Boxes, little boxes, ticky tacky boxes
So, what’s a minimum viable holographic camera? Perhaps we can build a hand-waving intuition: grab an envelope, flip it over, and let’s start calculating. First, take a closer look at that water-reflecting image from earlier. I’ve grabbed a section of the hull that’s about the same size as today’s BBOCs: ~50 cm. The sunlight dapple-pattern will show us how much spatial resolution we’ll need:

The first image is is as-shot, which is 720 samples across. Each pixel represents a location where we would have to place a camera — and yes, that’s a silly number of cameras, but the result high enough resolution we can consider it ‘ground truth’: our eyes can’t perceive spatial differences wider than our pupil width (>=~2mm). Since the first dapple-pattern image has about half a millimeter resolution, it’s above the Nyquist limit for what we could perceive. So far, so good. That’s almost 400,000 cameras, though. Somewhat impractical.

For each resampled image, I downsampled by a linear factor of four from the previous image (for a 16x reduction in total pixels, or ‘cameras’). I also just grabbed every fourth pixel; this simulates the aperture function which throws away most of the light. In the first image, our camera array is now a merely-stupid 25,000 cameras. And the structure looks… basically identical. So far, so good: we’re not losing much by tossing out those extra 375,000 cameras, or 75% of the light.
Next I threw away 94% of the remaining cameras, so we’ve got about 1,500 in our array now, one every 8 mm or so (about the largest pupil diameter). And visually, it looks like most of the glints would be captured by at least one camera in this array, so we could reconstruct the proper, sparkly reflectance. And with only one hundred times the size of our current BBOCs!
After another 4x linear reduction, we’re pushing about 100 cameras now, and though the image is significantly fuzzier, the overall structure is still pretty visible. Will it look good enough in a headset? I have no idea; we’re literally looking at a boat, people. But it’s possible a 100 camera array would fall into the ‘good enough for us to be fooled’ category.

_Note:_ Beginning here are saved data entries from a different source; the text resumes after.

-- ==== Sys2Proof/WellFormed.lean ====
section
/-! DEFINITION. Which terms of `Instr` stand for an encoding: a reserved command is a word no other row matches, and a
one-word command carries no second word (30_encoding.md R103, R108). -/

namespace Sys2Proof

/-- The well-formed instructions. Two checks can fail: a reserved command must be a word that no other row matches, and a
host command whose opcode takes one word must carry the zero word in place of a second. -/
def Instr.wf : Instr → Bool
  | .reservedCmd word0 => isReservedWord word0
  | .hostCmd word0 word1 => opcode word0 == 0x01#8 || word1 == 0#32
  | .sync1Start | .sync1End | .vidStart | .vidBackporch | .sync2Start | .sync2End | .reservedPhase _ => true
  | .configure _ _ _ _ _ | .teardown | .rdreg _ => true
  | .tick | .dmaByte | .extHalt | .hostWrite _ _ | .reservedEvt101 | .reservedEvt11x _ => true

end Sys2Proof
end

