-- ==== Sys2Proof/Laws/State.lean ====
section
/-! SUPPORT. One lemma per field per named update of the state, so that no later proof unfolds an update. -/

namespace Sys2Proof
namespace Machine

/-! ### emit -/

@[simp] theorem emit_seq (s : State) (e : TraceEvent) :
    (emit s e).seq = s.seq := rfl

@[simp] theorem emit_geom (s : State) (e : TraceEvent) :
    (emit s e).geom = s.geom := rfl

@[simp] theorem emit_fb (s : State) (e : TraceEvent) :
    (emit s e).fb = s.fb := rfl

@[simp] theorem emit_tmr (s : State) (e : TraceEvent) :
    (emit s e).tmr = s.tmr := rfl

@[simp] theorem emit_pins (s : State) (e : TraceEvent) :
    (emit s e).pins = s.pins := rfl

@[simp] theorem emit_dma (s : State) (e : TraceEvent) :
    (emit s e).dma = s.dma := rfl

@[simp] theorem emit_ctl (s : State) (e : TraceEvent) :
    (emit s e).ctl = s.ctl := rfl

@[simp] theorem emit_now (s : State) (e : TraceEvent) :
    (emit s e).now = s.now := rfl

@[simp] theorem emit_trace (s : State) (e : TraceEvent) :
    (emit s e).trace = s.trace ++ [e] := rfl

@[simp] theorem emit_results (s : State) (e : TraceEvent) :
    (emit s e).results = s.results := rfl

@[simp] theorem emit_mem (s : State) (e : TraceEvent) :
    (emit s e).mem = s.mem := rfl

@[simp] theorem emit_params (s : State) (e : TraceEvent) :
    (emit s e).params = s.params := rfl

@[simp] theorem emit_script (s : State) (e : TraceEvent) :
    (emit s e).script = s.script := rfl

@[simp] theorem emit_answers (s : State) (e : TraceEvent) :
    (emit s e).answers = s.answers := rfl

@[simp] theorem emit_draws (s : State) (e : TraceEvent) :
    (emit s e).draws = s.draws := rfl

@[simp] theorem emit_gap (s : State) (e : TraceEvent) :
    (emit s e).gap = s.gap := rfl

/-! ### answer -/

@[simp] theorem answer_seq (s : State) (st : Status) (v : Word) :
    (answer s st v).seq = s.seq := rfl

@[simp] theorem answer_geom (s : State) (st : Status) (v : Word) :
    (answer s st v).geom = s.geom := rfl

@[simp] theorem answer_fb (s : State) (st : Status) (v : Word) :
    (answer s st v).fb = s.fb := rfl

@[simp] theorem answer_tmr (s : State) (st : Status) (v : Word) :
    (answer s st v).tmr = s.tmr := rfl

@[simp] theorem answer_pins (s : State) (st : Status) (v : Word) :
    (answer s st v).pins = s.pins := rfl

@[simp] theorem answer_dma (s : State) (st : Status) (v : Word) :
    (answer s st v).dma = s.dma := rfl

@[simp] theorem answer_ctl (s : State) (st : Status) (v : Word) :
    (answer s st v).ctl = s.ctl := rfl

@[simp] theorem answer_now (s : State) (st : Status) (v : Word) :
    (answer s st v).now = s.now := rfl

@[simp] theorem answer_trace (s : State) (st : Status) (v : Word) :
    (answer s st v).trace = s.trace := rfl

@[simp] theorem answer_results (s : State) (st : Status) (v : Word) :
    (answer s st v).results = s.results ++ [⟨st.code, v⟩] := rfl

@[simp] theorem answer_mem (s : State) (st : Status) (v : Word) :
    (answer s st v).mem = s.mem := rfl

@[simp] theorem answer_params (s : State) (st : Status) (v : Word) :
    (answer s st v).params = s.params := rfl

@[simp] theorem answer_script (s : State) (st : Status) (v : Word) :
    (answer s st v).script = s.script := rfl

@[simp] theorem answer_answers (s : State) (st : Status) (v : Word) :
    (answer s st v).answers = s.answers := rfl

@[simp] theorem answer_draws (s : State) (st : Status) (v : Word) :
    (answer s st v).draws = s.draws := rfl

@[simp] theorem answer_gap (s : State) (st : Status) (v : Word) :
    (answer s st v).gap = s.gap := rfl

/-! ### setStatus -/

@[simp] theorem setStatus_seq (s : State) (st : Status) :
    (setStatus s st).seq = s.seq := rfl

@[simp] theorem setStatus_geom (s : State) (st : Status) :
    (setStatus s st).geom = s.geom := rfl

@[simp] theorem setStatus_fb (s : State) (st : Status) :
    (setStatus s st).fb = s.fb := rfl

@[simp] theorem setStatus_tmr (s : State) (st : Status) :
    (setStatus s st).tmr = s.tmr := rfl

@[simp] theorem setStatus_pins (s : State) (st : Status) :
    (setStatus s st).pins = s.pins := rfl

@[simp] theorem setStatus_dma (s : State) (st : Status) :
    (setStatus s st).dma = s.dma := rfl

@[simp] theorem setStatus_ctl (s : State) (st : Status) :
    (setStatus s st).ctl = { s.ctl with status := st.code } := rfl

@[simp] theorem setStatus_now (s : State) (st : Status) :
    (setStatus s st).now = s.now := rfl

@[simp] theorem setStatus_trace (s : State) (st : Status) :
    (setStatus s st).trace = s.trace := rfl

@[simp] theorem setStatus_results (s : State) (st : Status) :
    (setStatus s st).results = s.results := rfl

@[simp] theorem setStatus_mem (s : State) (st : Status) :
    (setStatus s st).mem = s.mem := rfl

@[simp] theorem setStatus_params (s : State) (st : Status) :
    (setStatus s st).params = s.params := rfl

@[simp] theorem setStatus_script (s : State) (st : Status) :
    (setStatus s st).script = s.script := rfl

@[simp] theorem setStatus_answers (s : State) (st : Status) :
    (setStatus s st).answers = s.answers := rfl

@[simp] theorem setStatus_draws (s : State) (st : Status) :
    (setStatus s st).draws = s.draws := rfl

@[simp] theorem setStatus_gap (s : State) (st : Status) :
    (setStatus s st).gap = s.gap := rfl

/-! ### programTimer -/

@[simp] theorem programTimer_seq (s : State) (d : Word) (p : Phase) :
    (programTimer s d p).seq = { s.seq with phase := p.code } := rfl

@[simp] theorem programTimer_geom (s : State) (d : Word) (p : Phase) :
    (programTimer s d p).geom = s.geom := rfl

@[simp] theorem programTimer_fb (s : State) (d : Word) (p : Phase) :
    (programTimer s d p).fb = s.fb := rfl

@[simp] theorem programTimer_tmr (s : State) (d : Word) (p : Phase) :
    (programTimer s d p).tmr = { s.tmr with period := d, count := d } := rfl

@[simp] theorem programTimer_pins (s : State) (d : Word) (p : Phase) :
    (programTimer s d p).pins = s.pins := rfl

@[simp] theorem programTimer_dma (s : State) (d : Word) (p : Phase) :
    (programTimer s d p).dma = s.dma := rfl

@[simp] theorem programTimer_ctl (s : State) (d : Word) (p : Phase) :
    (programTimer s d p).ctl = s.ctl := rfl

@[simp] theorem programTimer_now (s : State) (d : Word) (p : Phase) :
    (programTimer s d p).now = s.now := rfl

@[simp] theorem programTimer_trace (s : State) (d : Word) (p : Phase) :
    (programTimer s d p).trace = s.trace := rfl

@[simp] theorem programTimer_results (s : State) (d : Word) (p : Phase) :
    (programTimer s d p).results = s.results := rfl

@[simp] theorem programTimer_mem (s : State) (d : Word) (p : Phase) :
    (programTimer s d p).mem = s.mem := rfl

@[simp] theorem programTimer_params (s : State) (d : Word) (p : Phase) :
    (programTimer s d p).params = s.params := rfl

@[simp] theorem programTimer_script (s : State) (d : Word) (p : Phase) :
    (programTimer s d p).script = s.script := rfl

@[simp] theorem programTimer_answers (s : State) (d : Word) (p : Phase) :
    (programTimer s d p).answers = s.answers := rfl

@[simp] theorem programTimer_draws (s : State) (d : Word) (p : Phase) :
    (programTimer s d p).draws = s.draws := rfl

@[simp] theorem programTimer_gap (s : State) (d : Word) (p : Phase) :
    (programTimer s d p).gap = s.gap := rfl

/-! ### setLine -/

@[simp] theorem setLine_seq (s : State) (l : Nat) :
    (setLine s l).seq = { s.seq with line := BitVec.ofNat 10 l } := rfl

Finally, at an additional 4x reduction, there’s not much detail left. This, by the way, is the current state of the BBOC: this represents about four cameras to capture the spatial structure of the scene. (In a ~16 camera array, you don’t have more than about 4 cameras looking at any one object point.) You would not see real glitter or sparkle in this scenario.
So, quick caveats: first, we need to see results in an actual headset (or at least a calibrated boat?). Second, this is only one example; water, glass, smoke, reflections off of cars, calmer and rougher water will behave differently. So don’t take this test too seriously, but what I hope we’re seeing with this exercise is we’re only one or two orders of magnitude away from a more ‘holographic,’ light field-like approach. Yes, one or two orders of magnitude is a lot, but it’s not ‘infinite’; is there a Moore’s law for BBOCs?
Focusing to infinity… and beyond
We’ve focused on virtual reality in this article, but light fields are useful for a lot more. Holographic capture lets you create multi-perspective content for AR and future holographic displays, and that future isn’t far off — our helpful holographer Linda Law can rattle off a bunch of companies working on the problem: Zebra, Holographika, Leia, Ostendo, and several others in stealth mode. (And no, that Tupac thing is not actually a hologram.) All these systems are currently limited to computer-generated imagery, until we get our holographic camera.
And of course there’s AR: HoloLens, Magic Leap, others. And yeah, if Magic Leap is going to play anything on their mythical glasses besides computer-generated robots and whales, we’re going to need holographic cameras. (They’ve also been hiring holographers, for the record, so maybe they’re making cameras, too. I wouldn’t put it past them; I wouldn’t put anything past them.)
Your punchline, sir
So what have we learned? Well, all these displays need content. And we need light field capture — holographic cameras — to deliver live action content to these displays properly. This is a very big deal, because the success or failure of these future platforms hinges on content: until they have good, live action content, these platforms are akin to an iPhone without an app store, or a TV with nothing but cartoons (okay, that’s not even an analogy, that’s just what they are).
But if you can bring the real world into the virtual world, then VR/AR/holographic displays are a ton more relevant. They’re not just toys anymore, or specialist tools; they can grow to be major platforms, the future of mass media… and suddenly all those overblown predictions about VR/AR eating the world start to sound more reasonable.
So those are the stakes. That’s why we need holographic, or ‘light field’ cameras. And perhaps that’s why people are so eager to brand their cameras ‘light field,’ even when they’re clearly not — because deep down everyone really, really wants holographic cameras.
Because we all want to live in the future, right?